» **To do**
In the records below, begin at the line that has "else z) := by" and stop after the line that has "((s.readB (s.readA sid c pa x) sid c pb y l).strand"; quote those lines verbatim and nothing more.

*** Opening of Input ***

@[simp] theorem carryKeys_strands : (s.carryKeys part core cls keys).strands = s.strands :=
  (sameButTraffic_carryKeys ..).field State.strands fun _ _ _ _ _ => rfl
@[simp] theorem carryKeys_cores : (s.carryKeys part core cls keys).cores = s.cores :=
  (sameButTraffic_carryKeys ..).field State.cores fun _ _ _ _ _ => rfl
@[simp] theorem strand_carryKeys (u : Nat) : (s.carryKeys part core cls keys).strand u = s.strand u := by
  rw [State.strand, carryKeys_strands, State.strand]

end

/-- Pieces that are read are read now, byte by byte as the core sees them. -/
theorem readPieces_eq_readNow (s : State) (a : Strand) (pick : List Nat) (l : Pieces) : readPieces s a.core pick l = Claim.readNow s a pick l := by
  refine List.map_congr_left fun e _ => ?_
  simp only [Bool.and_eq_true, Option.isNone_iff_eq_none]
  rfl

theorem read_and_iff {x y : Pieces} : (x.read && y.read) = true ↔ Claim.AllRead x ∧ Claim.AllRead y := by
  rw [Bool.and_eq_true, pieces_read_iff, pieces_read_iff]
  rfl

/-! ## MZERO, MFREE and MMA (R201, R209, R214) -/

/-- An MMA of a strand with its rows of A read as far as they are named (log 64). -/
def State.readA (s : State) (sid : Nat) (c : MCmd) (pick : List Nat) (a : Pieces) : State :=
  (modMx s sid c.ord (MKind.withA (readPieces s (s.strand sid).core pick a))).carryKeys (s.strand sid).part (s.strand sid).core c.cls (pieceKeys pick a)

/-- The B of an MMA read as far as it is named, for these members of its gang. -/
def State.readB (s w : State) (sid : Nat) (c : MCmd) (pick : List Nat) (b : Pieces) (l : List (Nat × Nat × Bool)) : State :=
  (giveB w (readPieces s (s.strand sid).core pick b) l).carryKeys (s.strand sid).part (s.strand sid).core c.cls (pieceKeys pick b)

section
variable {s : State} {sid : Nat} {c : MCmd} {pa pb : List Nat}

theorem commit_mzero (h : mxHead s sid = some c) (hkind : c.kind = .mzero) : exec (.matrixCommit ⟨sid, pa, pb⟩) s =
    if mayCommit s sid c then .next (wakeAll (mxDone { s with mem := s.mem.clear (accKey (s.strand sid).core c.bank 0) 16384 } sid c.ord)) else .next s := by
  change execMatrixCommit _ s = _
  simp only [execMatrixCommit, h, hkind]
  cases mayCommit s sid c <;> rfl

theorem commit_mfree (h : mxHead s sid = some c) {m : BitVec 16} (hkind : c.kind = .mfree m) :
    exec (.matrixCommit ⟨sid, pa, pb⟩) s = .next (wakeAll (mxDone s sid c.ord)) := by
  change execMatrixCommit _ s = _
  simp only [execMatrixCommit, h, hkind]

variable {rows : List (Nat × Nat)} {d : BDesc} {gang : Option Nat} {x y : Pieces}

/-- An MMA waits for its gang to close (R212). -/
theorem commit_mma_held (h : mxHead s sid = some c) (hkind : c.kind = .mma rows d gang false x y) : exec (.matrixCommit ⟨sid, pa, pb⟩) s = .next s := by
  change execMatrixCommit _ s = _
  simp only [execMatrixCommit, h, hkind]
  rfl

/-- With all of A and B read it commits, as far as its release lets it (R191, R209). -/
theorem commit_mma_read (h : mxHead s sid = some c) (hkind : c.kind = .mma rows d gang true x y) (hread : (x.read && y.read) = true) :
    exec (.matrixCommit ⟨sid, pa, pb⟩) s = if mayCommit s sid c
      then .next (wakeAll (mxDone (mmaCommit s (s.strand sid).core c.bank rows d (rowBytes d rows x) (pieceBytes y)) sid c.ord)) else .next s := by
  change execMatrixCommit _ s = _
  simp only [execMatrixCommit, h, hkind, hread]
  cases mayCommit s sid c <;> rfl

/-- Else it reads A, and B where its gang may (R212). -/
theorem commit_mma_reads (h : mxHead s sid = some c) (hkind : c.kind = .mma rows d gang true x y) (hread : ¬(x.read && y.read) = true) :
    exec (.matrixCommit ⟨sid, pa, pb⟩) s = .next (wakeAll ((bMembers s sid c gang).elim (s.readA sid c pa x) (s.readB (s.readA sid c pa x) sid c pb y))) := by
  change execMatrixCommit _ s = _
  simp only [execMatrixCommit, h, hkind, hread]
  cases bMembers s sid c gang <;> rfl

end

/-! ### The products written -/

theorem zip_map_range {α β γ : Type} (l : List α) (f : Nat → β) (g : α × β → γ) :
    (l.zip ((List.range l.length).map f)).map g = l.zipIdx.map (fun e => g (e.1, f e.2)) := by
  rw [List.zip_map_right, List.map_map, List.zipIdx_eq_zip_range', ← List.range_eq_range']
  rfl

section
variable {s : State} {c bank : Nat} {rows : List (Nat × Nat)} {d : BDesc} {x y : Pieces}

/-- Every element of every row is written, from the row's pieces of A and all of B (R209). -/
theorem mem_mmaCommit : (mmaCommit s c bank rows d (rowBytes d rows x) (pieceBytes y)).mem = (rows.zipIdx.map (fun r =>
      (r.1.1, (List.range 64).flatMap (fun n => toBytes 4 (mmaElem d (Claim.bytesOf ((x.drop ((if d.fmt = 2 then 8 else 16) * r.2)).take (if d.fmt = 2 then 8 else 16))).toArray
        (Claim.bytesOf y).toArray n (BitVec.ofNat 32 (Claim.little (s.mem.readN (accKey c bank (256 * r.1.1 + 4 * n)) 4)))).toNat)))).foldl
      (fun m r => m.writeL (accKey c bank (256 * r.1)) r.2) s.mem := by
  simp only [mmaCommit, rowBytes, zip_map_range, accRead, little_eq_ofBytes]
  rfl

end

/-! ### The pieces read -/

section
variable {s : State} {sid : Nat} {c : MCmd} {pa pb : List Nat} {x y : Pieces}

theorem cmds_readA (u : Nat) : ((s.readA sid c pa x).strand u).mx.cmds =
    if u = sid then (s.strand sid).mx.cmds.map (MCmd.modKind c.ord (MKind.withA (Claim.readNow s (s.strand sid) pa x))) else (s.strand u).mx.cmds := by
  rw [State.readA, strand_carryKeys, cmds_modMx, readPieces_eq_readNow]

theorem strand_readA_ne {u : Nat} (h : u ≠ sid) : (s.readA sid c pa x).strand u = s.strand u := by
  rw [State.readA, strand_carryKeys, strand_modMx_ne _ _ _ _ h]

theorem mem_readA : (s.readA sid c pa x).mem = s.mem := State.carryKeys_mem ..

theorem withB_withB (b : Pieces) (k : MKind) : (k.withB b).withB b = k.withB b := by cases k <;> rfl

/-- A member with this command is among those of a gang. -/
def isMember (l : List (Nat × Nat × Bool)) (u : Nat) (c : MCmd) : Bool := l.any (fun e => decide (e.1 = u) && decide (e.2.1 = c.ord))

theorem isMember_cons (e : Nat × Nat × Bool) (r : List (Nat × Nat × Bool)) (u : Nat) (c : MCmd) :
    isMember (e :: r) u c = (decide (e.1 = u) && decide (e.2.1 = c.ord) || isMember r u c) := rfl

/-- A gang's B goes to the commands of its members and to no other (R212). -/
theorem cmds_giveB (b : Pieces) (l : List (Nat × Nat × Bool)) (w : State) (u : Nat) : ((giveB w b l).strand u).mx.cmds =
    (w.strand u).mx.cmds.map (fun c => if isMember l u c then { c with kind := c.kind.withB b } else c) := by
  induction l generalizing w with
  | nil => exact (List.map_id _).symm
  | cons e r ih =>
    rw [giveB, List.foldl_cons]
    refine (ih _).trans ?_
    rw [cmds_modMx]
    split
    next hu =>
      rw [List.map_map, hu]
      refine List.map_congr_left fun c _ => ?_
      rw [isMember_cons]
      by_cases hord : c.ord = e.2.1
      · simp [MCmd.modKind, hord, withB_withB]
      · simp [MCmd.modKind, hord, Ne.symm hord]
    next hu =>
      refine List.map_congr_left fun c _ => ?_
      simp [isMember_cons, Ne.symm hu]

theorem mem_giveB (b : Pieces) (l : List (Nat × Nat × Bool)) (w : State) : (giveB w b l).mem = w.mem := foldl_mem _ _ _ fun _ _ => rfl

theorem cmds_readB (w : State) (l : List (Nat × Nat × Bool)) (u : Nat) : ((s.readB w sid c pb y l).strand u).mx.cmds =
    (w.strand u).mx.cmds.map (fun x => if isMember l u x then { x with kind := x.kind.withB (Claim.readNow s (s.strand sid) pb y) } else x) := by
  rw [State.readB, strand_carryKeys, cmds_giveB, readPieces_eq_readNow]

theorem mem_readB (w : State) (l : List (Nat × Nat × Bool)) : (s.readB w sid c pb y l).mem = w.mem := by
  rw [State.readB, State.carryKeys_mem, mem_giveB]

/-- An MMA without a gang has its pieces of A and of B read. -/
theorem cmds_read_alone : ((s.readB (s.readA sid c pa x) sid c pb y [(sid, c.ord, true)]).strand sid).mx.cmds =
    (s.strand sid).mx.cmds.map (fun z => if z.ord = c.ord
      then { z with kind := (z.kind.withA (Claim.readNow s (s.strand sid) pa x)).withB (Claim.readNow s (s.strand sid) pb y) } else z) := by
  rw [cmds_readB, cmds_readA, if_pos rfl, List.map_map]
  refine List.map_congr_left fun z _ => ?_
  by_cases hord : z.ord = c.ord
  · simp [MCmd.modKind, isMember, hord]
  · simp [MCmd.modKind, isMember, hord, Ne.symm hord]

/-- The MMA at the head of a member's channel has its gang's B read, and that of the strand its own A (R212). -/
theorem head_read_gang {l : List (Nat × Nat × Bool)} (hhead : (s.strand sid).mx.cmds.head? = some c) {rows : List (Nat × Nat)} {d : BDesc} {gang : Option Nat}
    {closed : Bool} (hkind : c.kind = .mma rows d gang closed x y) {u : Nat} {z : MCmd} {r : List (Nat × Nat)} {d' : BDesc} {g : Option Nat} {cl : Bool} {ra b : Pieces}
    (hz : (s.strand u).mx.cmds.head? = some z) (hzk : z.kind = .mma r d' g cl ra b) (hmem : ∃ e ∈ l, e.1 = u ∧ e.2.1 = z.ord) :
    ((s.readB (s.readA sid c pa x) sid c pb y l).strand u).mx.cmds.head? =
      some { z with kind := .mma r d' g cl (if u = sid then Claim.readNow s (s.strand sid) pa ra else ra) (Claim.readNow s (s.strand sid) pb y) } := by
  have hmember (k : MKind) : isMember l u { z with kind := k } = true := by
    obtain ⟨e, he, hu, hord⟩ := hmem
    exact List.any_eq_true.2 ⟨e, he, by simp [hu, hord]⟩
  rw [cmds_readB, cmds_readA, List.head?_map]
  split
  next hu =>
    subst hu
    obtain rfl : z = c := Option.some.inj (hz.symm.trans hhead)
    obtain ⟨-, -, -, -, rfl, -⟩ := MKind.mma.inj (hzk.symm.trans hkind)
    rw [List.head?_map, hz, Option.map_some, Option.map_some, MCmd.modKind, if_pos rfl, if_pos (hmember _), hzk]
    rfl
  next hu =>
    rw [hz, Option.map_some, if_pos (hmember z.kind), hzk]
    rfl

end

/-- Where the gang may, its members' B is read, and else only the rows of A (R212). -/
theorem mma_reads_gang {sid gid : Nat} {s : State} {c : MCmd} {pa pb : List Nat} {rows : List (Nat × Nat)} {d : BDesc} {x y : Pieces}
    (hturn : Claim.MxTurn s sid c) (hkind : c.kind = .mma rows d (some gid) true x y) (hunread : ¬(Claim.AllRead x ∧ Claim.AllRead y)) :
    let a := s.strand sid
    let members := gangMembers s a.core gid
    ∃ w, exec (.matrixCommit ⟨sid, pa, pb⟩) s = .next (wakeAll w) ∧ w.mem = s.mem ∧
      ((∃ e ∈ members, e.2.2 = false) → (w.strand sid).mx.cmds = a.mx.cmds.map (MCmd.modKind c.ord (MKind.withA (Claim.readNow s a pa x))) ∧
        ∀ u, u ≠ sid → w.strand u = s.strand u) ∧
      ((∀ e ∈ members, e.2.2 = true) →
        ∀ u z r d' g cl ra b, (s.strand u).mx.cmds.head? = some z → z.kind = .mma r d' g cl ra b → (∃ e ∈ members, e.1 = u ∧ e.2.1 = z.ord) →
          (w.strand u).mx.cmds.head? = some { z with kind := .mma r d' g cl (if u = sid then Claim.readNow s a pa ra else ra) (Claim.readNow s a pb y) }) := by
  intro a members
  have hexec := commit_mma_reads (pa := pa) (pb := pb) (mxHead_iff.2 hturn) hkind (mt read_and_iff.1 hunread)
  have hmembers : bMembers s sid c (some gid) = if members.all (·.2.2) then some members else none := rfl
  by_cases hall : members.all (·.2.2) = true
  · rw [hmembers, if_pos hall] at hexec
    refine ⟨_, hexec, (mem_readB _ _).trans mem_readA, fun ⟨e, he, hwaits⟩ => ?_, fun _ u z r d' g cl ra b hz hzk hmem => head_read_gang hturn.1 hkind hz hzk hmem⟩
    exact absurd (List.all_eq_true.1 hall e he) (by simp [hwaits])
  · rw [hmembers, if_neg hall] at hexec
    refine ⟨_, hexec, mem_readA, fun _ => ⟨(cmds_readA sid).trans (if_pos rfl), fun u hu => strand_readA_ne hu⟩, fun hready => ?_⟩
    exact absurd (List.all_eq_true.2 hready) hall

*** Close of Input ***

» **Exercise response**
      then { z with kind := (z.kind.withA (Claim.readNow s (s.strand sid) pa x)).withB (Claim.readNow s (s.strand sid) pb y) } else z) := by
  rw [cmds_readB, cmds_readA, if_pos rfl, List.map_map]
  refine List.map_congr_left fun z _ => ?_
  by_cases hord : z.ord = c.ord
  · simp [MCmd.modKind, isMember, hord]
  · simp [MCmd.modKind, isMember, hord, Ne.symm hord]

/-- The MMA at the head of a member's channel has its gang's B read, and that of the strand its own A (R212). -/
theorem head_read_gang {l : List (Nat × Nat × Bool)} (hhead : (s.strand sid).mx.cmds.head? = some c) {rows : List (Nat × Nat)} {d : BDesc} {gang : Option Nat}
    {closed : Bool} (hkind : c.kind = .mma rows d gang closed x y) {u : Nat} {z : MCmd} {r : List (Nat × Nat)} {d' : BDesc} {g : Option Nat} {cl : Bool} {ra b : Pieces}
    (hz : (s.strand u).mx.cmds.head? = some z) (hzk : z.kind = .mma r d' g cl ra b) (hmem : ∃ e ∈ l, e.1 = u ∧ e.2.1 = z.ord) :
    ((s.readB (s.readA sid c pa x) sid c pb y l).strand u).mx.cmds.head? =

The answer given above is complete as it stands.